● What you will do: Reproduce only the lines that run from the line containing "s).cfg = s.cfg := rfl" to the end of the entries below, exactly as they stand.

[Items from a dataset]

_ _ _ _ _ _ _

/-! ### RUN and END -/

/-- The refusals of RUN and END (R250, R252, R262), detached first, then the time; and of BOUNDARY_REPLY (R322 items 2 and
3), with nothing pending, and with a policy that is none, when the request stays pending. -/
def Obligations.GeneratorRefusals : Prop :=
  ∀ s : State,
    (∀ e : Nat, s.pending = false → s.attached = false →
      exec (.run e) s = .next (s.respond .invalidState) ∧ exec (.endChunk e) s = .next (s.respond .invalidState)) ∧
    (∀ e : Nat, s.pending = false → s.attached = true → s.cfg.maxEndTime < e →
      exec (.run e) s = .next (s.respond .invalidValue) ∧ exec (.endChunk e) s = .next (s.respond .invalidValue)) ∧
    (∀ p : Int, s.pending = false → exec (.boundaryReply p) s = .next (s.respond .invalidState)) ∧
    ∀ p : Int, s.pending = true → s.susp.isSome = true → p < 0 ∨ 2 < p →
      exec (.boundaryReply p) s = .next (s.respond .invalidReturnValue)

/-- A RUN whose steps raise no request takes `k = ceil((endTime - time) / period)` steps (R254, inferred; R258): time, phase
and noise register after it, what it leaves alone, and its own response last (R122). -/
def Obligations.RunTakesTheStepsDue : Prop :=
  ∀ (s : State) (e k : Nat), s.Inv → s.HostDuty → s.attached = true → s.pending = false → e ≤ s.cfg.maxEndTime →
    k = Nat.ceil (((e : ℚ) - s.time) / s.period) → s.NoRequestBefore k →
    ∃ (t : State) (txs : List SinkTx), exec (.run e) s = .next t ∧ t.out = s.out ++ txs.map .sink ++ [.response 0 none] ∧
      t.time = s.time + k * s.period ∧ SameAttributes s t ∧ t.pending = false ∧ t.susp = none ∧
      (s.waveform ≠ .sample → t.phase = (s.phase + k) % phaseCount s ∧ t.pos = s.pos ∧ t.dir = s.dir ∧
        t.halted = s.halted) ∧
      (s.waveform = .sample → t.phase = s.phase) ∧
      t.lfsr = if s.waveform = .noise then (lfsrNext s.cfg.lfsrBits)^[k] s.lfsr else s.lfsr

/-- With nothing due, RUN changes no field, emits nothing and answers 0 (R253, inferred). -/
def Obligations.RunWithNothingDue : Prop :=
  ∀ (s : State) (e : Nat), s.attached = true → s.pending = false → e ≤ s.cfg.maxEndTime → e ≤ s.time →
    exec (.run e) s = .next (s.respond .ok)

/-- What a RUN sends to the sink (R213, R251, R256, R257; R259, inferred): channel by channel, one transaction at each step whose
level differs from the level before it, at the step's time `time + j * period`, carrying the difference; then each channel's
last level is its level at the last step. Everything but the emission is the course of the single steps. -/
def Obligations.RunEmitsLevelChanges : Prop :=
  ∀ (s : State) (e k : Nat), s.Inv → s.HostDuty → s.attached = true → s.pending = false → e ≤ s.cfg.maxEndTime →
    k = Nat.ceil (((e : ℚ) - s.time) / s.period) → s.NoRequestBefore k →
    ∃ t, exec (.run e) s = .next t ∧ t = { stepState k s with last := t.last, out := t.out } ∧
      t.out = s.out ++ ((List.range s.nch).flatMap fun c => levelChanges s c k).map .sink ++ [.response 0 none] ∧
      ∀ c < s.cfg.maxChannels, t.lastAt c = if c < s.nch then levelBefore s c k else s.lastAt c
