/-! ### `setLast` -/

@[simp] theorem setLast_attached (s : State) (c : Nat) (l : Int) : (s.setLast c l).attached = s.attached := rfl
@[simp] theorem setLast_nch (s : State) (c : Nat) (l : Int) : (s.setLast c l).nch = s.nch := rfl
@[simp] theorem setLast_waveform (s : State) (c : Nat) (l : Int) : (s.setLast c l).waveform = s.waveform := rfl
@[simp] theorem setLast_phase (s : State) (c : Nat) (l : Int) : (s.setLast c l).phase = s.phase := rfl
@[simp] theorem setLast_duty (s : State) (c : Nat) (l : Int) : (s.setLast c l).duty = s.duty := rfl
@[simp] theorem setLast_period (s : State) (c : Nat) (l : Int) : (s.setLast c l).period = s.period := rfl
@[simp] theorem setLast_volume (s : State) (c : Nat) (l : Int) : (s.setLast c l).volume = s.volume := rfl
@[simp] theorem setLast_time (s : State) (c : Nat) (l : Int) : (s.setLast c l).time = s.time := rfl
@[simp] theorem setLast_last (s : State) (c : Nat) (l : Int) : (s.setLast c l).last = s.last.set c l := rfl
@[simp] theorem setLast_lfsr (s : State) (c : Nat) (l : Int) : (s.setLast c l).lfsr = s.lfsr := rfl
@[simp] theorem setLast_wavePtr (s : State) (c : Nat) (l : Int) : (s.setLast c l).wavePtr = s.wavePtr := rfl
@[simp] theorem setLast_samplePtr (s : State) (c : Nat) (l : Int) : (s.setLast c l).samplePtr = s.samplePtr := rfl
@[simp] theorem setLast_sampleOffset (s : State) (c : Nat) (l : Int) : (s.setLast c l).sampleOffset = s.sampleOffset := rfl
@[simp] theorem setLast_sampleEnd (s : State) (c : Nat) (l : Int) : (s.setLast c l).sampleEnd = s.sampleEnd := rfl
@[simp] theorem setLast_samplePeriod (s : State) (c : Nat) (l : Int) : (s.setLast c l).samplePeriod = s.samplePeriod := rfl
@[simp] theorem setLast_sampleRepeat (s : State) (c : Nat) (l : Int) : (s.setLast c l).sampleRepeat = s.sampleRepeat := rfl
@[simp] theorem setLast_sampleCallback (s : State) (c : Nat) (l : Int) : (s.setLast c l).sampleCallback = s.sampleCallback := rfl
@[simp] theorem setLast_pos (s : State) (c : Nat) (l : Int) : (s.setLast c l).pos = s.pos := rfl
@[simp] theorem setLast_dir (s : State) (c : Nat) (l : Int) : (s.setLast c l).dir = s.dir := rfl
@[simp] theorem setLast_halted (s : State) (c : Nat) (l : Int) : (s.setLast c l).halted = s.halted := rfl
@[simp] theorem setLast_pending (s : State) (c : Nat) (l : Int) : (s.setLast c l).pending = s.pending := rfl
@[simp] theorem setLast_susp (s : State) (c : Nat) (l : Int) : (s.setLast c l).susp = s.susp := rfl
@[simp] theorem setLast_cfg (s : State) (c : Nat) (l : Int) : (s.setLast c l).cfg = s.cfg := rfl
@[simp] theorem setLast_waveShape (s : State) (c : Nat) (l : Int) : (s.setLast c l).waveShape = s.waveShape := rfl
@[simp] theorem setLast_sampleShape (s : State) (c : Nat) (l : Int) : (s.setLast c l).sampleShape = s.sampleShape := rfl
@[simp] theorem setLast_waveIdentity (s : State) (c : Nat) (l : Int) : (s.setLast c l).waveIdentity = s.waveIdentity := rfl
@[simp] theorem setLast_sampleIdentity (s : State) (c : Nat) (l : Int) : (s.setLast c l).sampleIdentity = s.sampleIdentity := rfl
@[simp] theorem setLast_data (s : State) (c : Nat) (l : Int) : (s.setLast c l).data = s.data := rfl
@[simp] theorem setLast_cmd (s : State) (c : Nat) (l : Int) : (s.setLast c l).cmd = s.cmd := rfl
@[simp] theorem setLast_out (s : State) (c : Nat) (l : Int) : (s.setLast c l).out = s.out := rfl

/-! ### `addPeriod` -/

@[simp] theorem addPeriod_attached (s : State) : (addPeriod s).attached = s.attached := rfl
@[simp] theorem addPeriod_nch (s : State) : (addPeriod s).nch = s.nch := rfl
@[simp] theorem addPeriod_waveform (s : State) : (addPeriod s).waveform = s.waveform := rfl
@[simp] theorem addPeriod_phase (s : State) : (addPeriod s).phase = s.phase := rfl
@[simp] theorem addPeriod_duty (s : State) : (addPeriod s).duty = s.duty := rfl
@[simp] theorem addPeriod_period (s : State) : (addPeriod s).period = s.period := rfl
@[simp] theorem addPeriod_volume (s : State) : (addPeriod s).volume = s.volume := rfl
@[simp] theorem addPeriod_time (s : State) : (addPeriod s).time = s.time + s.period := rfl
@[simp] theorem addPeriod_last (s : State) : (addPeriod s).last = s.last := rfl
@[simp] theorem addPeriod_lfsr (s : State) : (addPeriod s).lfsr = s.lfsr := rfl
@[simp] theorem addPeriod_wavePtr (s : State) : (addPeriod s).wavePtr = s.wavePtr := rfl
@[simp] theorem addPeriod_samplePtr (s : State) : (addPeriod s).samplePtr = s.samplePtr := rfl
@[simp] theorem addPeriod_sampleOffset (s : State) : (addPeriod s).sampleOffset = s.sampleOffset := rfl
@[simp] theorem addPeriod_sampleEnd (s : State) : (addPeriod s).sampleEnd = s.sampleEnd := rfl
@[simp] theorem addPeriod_samplePeriod (s : State) : (addPeriod s).samplePeriod = s.samplePeriod := rfl
@[simp] theorem addPeriod_sampleRepeat (s : State) : (addPeriod s).sampleRepeat = s.sampleRepeat := rfl
@[simp] theorem addPeriod_sampleCallback (s : State) : (addPeriod s).sampleCallback = s.sampleCallback := rfl
@[simp] theorem addPeriod_pos (s : State) : (addPeriod s).pos = s.pos := rfl
@[simp] theorem addPeriod_dir (s : State) : (addPeriod s).dir = s.dir := rfl
@[simp] theorem addPeriod_halted (s : State) : (addPeriod s).halted = s.halted := rfl
@[simp] theorem addPeriod_pending (s : State) : (addPeriod s).pending = s.pending := rfl
@[simp] theorem addPeriod_susp (s : State) : (addPeriod s).susp = s.susp := rfl
@[simp] theorem addPeriod_cfg (s : State) : (addPeriod s).cfg = s.cfg := rfl
@[simp] theorem addPeriod_waveShape (s : State) : (addPeriod s).waveShape = s.waveShape := rfl
@[simp] theorem addPeriod_sampleShape (s : State) : (addPeriod s).sampleShape = s.sampleShape := rfl
@[simp] theorem addPeriod_waveIdentity (s : State) : (addPeriod s).waveIdentity = s.waveIdentity := rfl
@[simp] theorem addPeriod_sampleIdentity (s : State) : (addPeriod s).sampleIdentity = s.sampleIdentity := rfl
@[simp] theorem addPeriod_data (s : State) : (addPeriod s).data = s.data := rfl
@[simp] theorem addPeriod_cmd (s : State) : (addPeriod s).cmd = s.cmd := rfl
@[simp] theorem addPeriod_out (s : State) : (addPeriod s).out = s.out := rfl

_ _ _ _ _ _ _

● Response for this exercise:
@[simp] theorem addPeriod_cfg (s : State) : (addPeriod s).cfg = s.cfg := rfl
@[simp] theorem addPeriod_waveShape (s : State) : (addPeriod s).waveShape = s.waveShape := rfl
@[simp] theorem addPeriod_sampleShape (s : State) : (addPeriod s).sampleShape = s.sampleShape := rfl
@[simp] theorem addPeriod_waveIdentity (s : State) : (addPeriod s).waveIdentity = s.waveIdentity := rfl
@[simp] theorem addPeriod_sampleIdentity (s : State) : (addPeriod s).sampleIdentity = s.sampleIdentity := rfl
@[simp] theorem addPeriod_data (s : State) : (addPeriod s).data = s.data := rfl
@[simp] theorem addPeriod_cmd (s : State) : (addPeriod s).cmd = s.cmd := rfl
@[simp] theorem addPeriod_out (s : State) : (addPeriod s).out = s.out := rfl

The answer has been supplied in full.